Your instructions
Below are records; please set down exactly the lines from the first through the one containing "(s : State)".

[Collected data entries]
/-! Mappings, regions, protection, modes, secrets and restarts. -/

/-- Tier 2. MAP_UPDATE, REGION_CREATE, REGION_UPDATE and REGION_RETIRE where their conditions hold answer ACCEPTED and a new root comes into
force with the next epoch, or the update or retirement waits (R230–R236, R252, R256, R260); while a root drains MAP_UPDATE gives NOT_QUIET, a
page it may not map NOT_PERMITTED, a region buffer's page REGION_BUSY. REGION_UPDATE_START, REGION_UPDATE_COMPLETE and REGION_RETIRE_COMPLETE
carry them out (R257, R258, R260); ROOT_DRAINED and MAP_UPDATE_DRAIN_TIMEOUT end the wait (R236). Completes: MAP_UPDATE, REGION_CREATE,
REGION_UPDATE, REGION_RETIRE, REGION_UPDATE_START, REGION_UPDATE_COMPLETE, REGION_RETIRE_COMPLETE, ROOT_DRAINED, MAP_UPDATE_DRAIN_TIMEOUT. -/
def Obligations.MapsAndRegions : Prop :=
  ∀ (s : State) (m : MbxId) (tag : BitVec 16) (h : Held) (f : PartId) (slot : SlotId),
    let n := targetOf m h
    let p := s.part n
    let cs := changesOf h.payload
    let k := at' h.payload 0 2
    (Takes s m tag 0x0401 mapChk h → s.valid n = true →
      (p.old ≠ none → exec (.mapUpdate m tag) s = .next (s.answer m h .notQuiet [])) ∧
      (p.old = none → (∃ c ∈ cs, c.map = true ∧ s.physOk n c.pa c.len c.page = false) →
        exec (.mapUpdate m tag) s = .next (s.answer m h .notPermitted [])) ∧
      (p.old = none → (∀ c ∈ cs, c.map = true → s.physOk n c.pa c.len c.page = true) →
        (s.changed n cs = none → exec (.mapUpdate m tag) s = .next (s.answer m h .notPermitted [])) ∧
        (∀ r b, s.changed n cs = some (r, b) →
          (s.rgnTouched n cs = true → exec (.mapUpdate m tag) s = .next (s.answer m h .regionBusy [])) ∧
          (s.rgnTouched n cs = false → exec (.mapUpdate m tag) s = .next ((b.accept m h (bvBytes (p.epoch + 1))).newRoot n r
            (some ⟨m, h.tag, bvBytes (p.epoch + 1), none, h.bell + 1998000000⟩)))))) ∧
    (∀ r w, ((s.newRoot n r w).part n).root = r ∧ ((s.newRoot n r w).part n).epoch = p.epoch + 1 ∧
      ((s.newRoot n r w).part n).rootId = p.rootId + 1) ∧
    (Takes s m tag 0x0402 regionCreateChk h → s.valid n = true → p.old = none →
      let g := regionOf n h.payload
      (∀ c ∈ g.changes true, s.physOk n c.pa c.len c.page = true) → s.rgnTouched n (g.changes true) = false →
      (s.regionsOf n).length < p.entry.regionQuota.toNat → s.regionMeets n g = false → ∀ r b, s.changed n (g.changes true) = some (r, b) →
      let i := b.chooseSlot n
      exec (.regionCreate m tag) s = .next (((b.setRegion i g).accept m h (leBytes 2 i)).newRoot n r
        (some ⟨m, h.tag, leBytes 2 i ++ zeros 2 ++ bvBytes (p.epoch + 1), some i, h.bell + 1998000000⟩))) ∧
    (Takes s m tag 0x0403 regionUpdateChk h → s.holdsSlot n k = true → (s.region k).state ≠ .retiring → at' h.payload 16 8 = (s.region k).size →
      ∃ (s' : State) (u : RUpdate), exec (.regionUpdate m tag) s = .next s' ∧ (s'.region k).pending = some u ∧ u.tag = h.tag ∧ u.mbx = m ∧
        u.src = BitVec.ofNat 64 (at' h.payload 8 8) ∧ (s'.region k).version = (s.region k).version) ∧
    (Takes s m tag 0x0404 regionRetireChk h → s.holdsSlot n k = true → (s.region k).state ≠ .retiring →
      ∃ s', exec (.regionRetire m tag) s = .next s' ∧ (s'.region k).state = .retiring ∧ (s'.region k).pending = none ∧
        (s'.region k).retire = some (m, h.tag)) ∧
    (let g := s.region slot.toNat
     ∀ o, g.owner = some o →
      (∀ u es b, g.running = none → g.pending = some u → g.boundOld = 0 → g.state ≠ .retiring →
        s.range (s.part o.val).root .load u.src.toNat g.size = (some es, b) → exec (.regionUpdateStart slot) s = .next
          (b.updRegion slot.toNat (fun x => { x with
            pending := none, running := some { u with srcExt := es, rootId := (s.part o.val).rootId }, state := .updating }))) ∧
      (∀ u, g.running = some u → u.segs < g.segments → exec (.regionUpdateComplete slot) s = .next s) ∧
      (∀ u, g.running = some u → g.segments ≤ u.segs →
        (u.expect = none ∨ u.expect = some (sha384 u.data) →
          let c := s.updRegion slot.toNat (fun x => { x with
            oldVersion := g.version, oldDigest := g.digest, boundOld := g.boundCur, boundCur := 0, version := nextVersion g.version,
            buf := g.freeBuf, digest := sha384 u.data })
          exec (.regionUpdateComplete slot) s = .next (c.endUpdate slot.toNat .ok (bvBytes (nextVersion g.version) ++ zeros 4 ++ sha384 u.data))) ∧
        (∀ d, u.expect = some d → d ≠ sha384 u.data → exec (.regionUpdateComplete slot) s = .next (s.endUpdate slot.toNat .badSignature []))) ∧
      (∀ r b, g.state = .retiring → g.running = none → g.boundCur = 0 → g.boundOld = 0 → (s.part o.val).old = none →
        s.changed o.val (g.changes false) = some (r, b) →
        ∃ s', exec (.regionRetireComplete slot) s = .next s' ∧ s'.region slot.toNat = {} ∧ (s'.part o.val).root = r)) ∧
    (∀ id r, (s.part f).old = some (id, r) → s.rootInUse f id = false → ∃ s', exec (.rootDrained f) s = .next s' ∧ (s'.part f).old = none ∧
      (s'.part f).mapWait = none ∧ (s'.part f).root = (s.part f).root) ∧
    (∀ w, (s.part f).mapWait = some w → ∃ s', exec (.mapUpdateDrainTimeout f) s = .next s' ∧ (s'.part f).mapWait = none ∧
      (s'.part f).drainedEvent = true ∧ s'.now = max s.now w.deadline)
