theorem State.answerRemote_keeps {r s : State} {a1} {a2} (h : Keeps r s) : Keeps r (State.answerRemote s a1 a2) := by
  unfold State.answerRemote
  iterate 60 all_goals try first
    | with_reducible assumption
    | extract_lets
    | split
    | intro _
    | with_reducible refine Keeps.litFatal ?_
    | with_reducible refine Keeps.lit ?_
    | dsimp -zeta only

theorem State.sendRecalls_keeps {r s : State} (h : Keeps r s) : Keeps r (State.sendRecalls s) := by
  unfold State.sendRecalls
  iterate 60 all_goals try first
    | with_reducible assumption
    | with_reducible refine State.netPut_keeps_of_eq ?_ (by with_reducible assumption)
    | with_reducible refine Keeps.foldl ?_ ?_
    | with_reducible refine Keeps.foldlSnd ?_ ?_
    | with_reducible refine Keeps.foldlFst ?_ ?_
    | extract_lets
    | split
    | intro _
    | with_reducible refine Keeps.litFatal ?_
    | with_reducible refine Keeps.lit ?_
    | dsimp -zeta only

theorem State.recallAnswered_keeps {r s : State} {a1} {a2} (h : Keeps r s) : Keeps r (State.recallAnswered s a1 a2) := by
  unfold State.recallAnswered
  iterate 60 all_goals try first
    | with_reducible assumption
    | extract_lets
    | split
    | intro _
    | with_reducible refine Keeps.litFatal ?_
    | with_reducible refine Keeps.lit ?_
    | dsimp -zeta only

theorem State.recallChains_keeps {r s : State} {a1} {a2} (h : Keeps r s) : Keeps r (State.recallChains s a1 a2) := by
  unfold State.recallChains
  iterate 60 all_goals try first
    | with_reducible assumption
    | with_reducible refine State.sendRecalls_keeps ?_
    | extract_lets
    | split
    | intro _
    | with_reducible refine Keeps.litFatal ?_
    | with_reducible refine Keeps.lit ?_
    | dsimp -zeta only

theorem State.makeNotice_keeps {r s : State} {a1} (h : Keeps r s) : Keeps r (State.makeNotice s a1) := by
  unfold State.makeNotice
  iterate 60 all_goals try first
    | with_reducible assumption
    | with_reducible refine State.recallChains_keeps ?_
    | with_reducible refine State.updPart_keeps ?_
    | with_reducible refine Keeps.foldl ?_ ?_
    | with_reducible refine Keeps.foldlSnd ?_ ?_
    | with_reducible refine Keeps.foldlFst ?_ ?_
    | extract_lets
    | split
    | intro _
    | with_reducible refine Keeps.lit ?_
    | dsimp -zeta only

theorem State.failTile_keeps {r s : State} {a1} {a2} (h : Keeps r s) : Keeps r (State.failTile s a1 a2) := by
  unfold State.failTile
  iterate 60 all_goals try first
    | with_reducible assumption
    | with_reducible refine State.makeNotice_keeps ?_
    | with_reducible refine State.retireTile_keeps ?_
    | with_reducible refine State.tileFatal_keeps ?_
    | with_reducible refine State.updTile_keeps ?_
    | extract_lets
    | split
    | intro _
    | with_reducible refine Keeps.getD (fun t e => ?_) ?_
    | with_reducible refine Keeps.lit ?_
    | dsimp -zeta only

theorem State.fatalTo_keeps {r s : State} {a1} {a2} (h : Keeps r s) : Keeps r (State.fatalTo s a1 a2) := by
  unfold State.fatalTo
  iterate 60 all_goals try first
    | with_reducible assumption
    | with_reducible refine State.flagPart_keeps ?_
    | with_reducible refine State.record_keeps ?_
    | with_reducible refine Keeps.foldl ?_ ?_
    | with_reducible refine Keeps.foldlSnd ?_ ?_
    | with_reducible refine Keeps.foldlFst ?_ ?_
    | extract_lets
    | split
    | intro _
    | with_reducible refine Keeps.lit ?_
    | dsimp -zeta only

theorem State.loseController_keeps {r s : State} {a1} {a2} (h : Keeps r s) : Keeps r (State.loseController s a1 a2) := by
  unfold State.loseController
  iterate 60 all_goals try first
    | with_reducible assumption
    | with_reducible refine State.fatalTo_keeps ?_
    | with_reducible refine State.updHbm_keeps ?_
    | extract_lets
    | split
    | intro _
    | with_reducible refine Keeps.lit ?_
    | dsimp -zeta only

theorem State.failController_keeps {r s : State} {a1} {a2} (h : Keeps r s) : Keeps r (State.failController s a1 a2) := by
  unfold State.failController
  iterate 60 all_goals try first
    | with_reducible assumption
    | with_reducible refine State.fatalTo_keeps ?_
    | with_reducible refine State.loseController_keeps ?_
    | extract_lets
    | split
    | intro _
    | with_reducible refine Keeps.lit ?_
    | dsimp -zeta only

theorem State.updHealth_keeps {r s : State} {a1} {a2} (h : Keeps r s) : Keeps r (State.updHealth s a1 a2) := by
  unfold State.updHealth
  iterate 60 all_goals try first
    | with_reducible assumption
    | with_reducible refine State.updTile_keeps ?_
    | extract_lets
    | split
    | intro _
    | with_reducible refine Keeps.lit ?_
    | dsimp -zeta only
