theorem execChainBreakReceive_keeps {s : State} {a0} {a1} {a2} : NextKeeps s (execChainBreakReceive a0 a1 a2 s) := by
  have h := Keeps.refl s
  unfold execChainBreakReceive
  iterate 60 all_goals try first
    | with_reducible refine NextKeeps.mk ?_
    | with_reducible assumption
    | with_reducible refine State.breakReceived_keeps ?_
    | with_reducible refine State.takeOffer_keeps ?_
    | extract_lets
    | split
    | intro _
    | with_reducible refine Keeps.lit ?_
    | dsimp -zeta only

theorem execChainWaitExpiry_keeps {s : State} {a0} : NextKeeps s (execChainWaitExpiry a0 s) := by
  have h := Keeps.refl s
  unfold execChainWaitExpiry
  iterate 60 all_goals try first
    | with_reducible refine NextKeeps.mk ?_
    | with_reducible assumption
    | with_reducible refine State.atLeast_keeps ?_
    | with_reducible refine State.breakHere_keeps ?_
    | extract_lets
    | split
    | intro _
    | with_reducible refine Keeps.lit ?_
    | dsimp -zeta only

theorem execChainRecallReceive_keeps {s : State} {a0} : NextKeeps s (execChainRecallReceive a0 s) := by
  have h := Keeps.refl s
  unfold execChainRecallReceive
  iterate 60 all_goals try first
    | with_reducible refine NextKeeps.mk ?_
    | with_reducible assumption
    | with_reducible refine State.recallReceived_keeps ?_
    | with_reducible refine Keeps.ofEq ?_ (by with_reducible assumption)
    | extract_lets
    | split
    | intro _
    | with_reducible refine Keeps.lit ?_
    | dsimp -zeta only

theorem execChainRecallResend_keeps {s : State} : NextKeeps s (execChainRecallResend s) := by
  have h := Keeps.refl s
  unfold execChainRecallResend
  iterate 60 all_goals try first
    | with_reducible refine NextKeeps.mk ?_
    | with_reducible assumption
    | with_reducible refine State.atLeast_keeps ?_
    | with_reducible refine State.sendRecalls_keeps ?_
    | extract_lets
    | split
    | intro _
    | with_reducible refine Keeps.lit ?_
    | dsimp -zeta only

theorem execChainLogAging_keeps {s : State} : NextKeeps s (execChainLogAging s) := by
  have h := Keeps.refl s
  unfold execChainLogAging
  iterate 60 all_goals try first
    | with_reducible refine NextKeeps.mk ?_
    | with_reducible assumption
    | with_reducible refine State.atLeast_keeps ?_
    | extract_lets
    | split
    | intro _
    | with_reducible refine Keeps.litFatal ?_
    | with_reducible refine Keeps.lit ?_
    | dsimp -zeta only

Exercise result
/-! Mappings, regions, protection, modes, secrets and restarts. -/

/-- Tier 2. MAP_UPDATE, REGION_CREATE, REGION_UPDATE and REGION_RETIRE where their conditions hold answer ACCEPTED and a new root comes into
force with the next epoch, or the update or retirement waits (R230–R236, R252, R256, R260); while a root drains MAP_UPDATE gives NOT_QUIET, a
page it may not map NOT_PERMITTED, a region buffer's page REGION_BUSY. REGION_UPDATE_START, REGION_UPDATE_COMPLETE and REGION_RETIRE_COMPLETE
carry them out (R257, R258, R260); ROOT_DRAINED and MAP_UPDATE_DRAIN_TIMEOUT end the wait (R236). Completes: MAP_UPDATE, REGION_CREATE,
REGION_UPDATE, REGION_RETIRE, REGION_UPDATE_START, REGION_UPDATE_COMPLETE, REGION_RETIRE_COMPLETE, ROOT_DRAINED, MAP_UPDATE_DRAIN_TIMEOUT. -/
def Obligations.MapsAndRegions : Prop :=
  ∀ (s : State) (m : MbxId) (tag : BitVec 16) (h : Held) (f : PartId) (slot : SlotId),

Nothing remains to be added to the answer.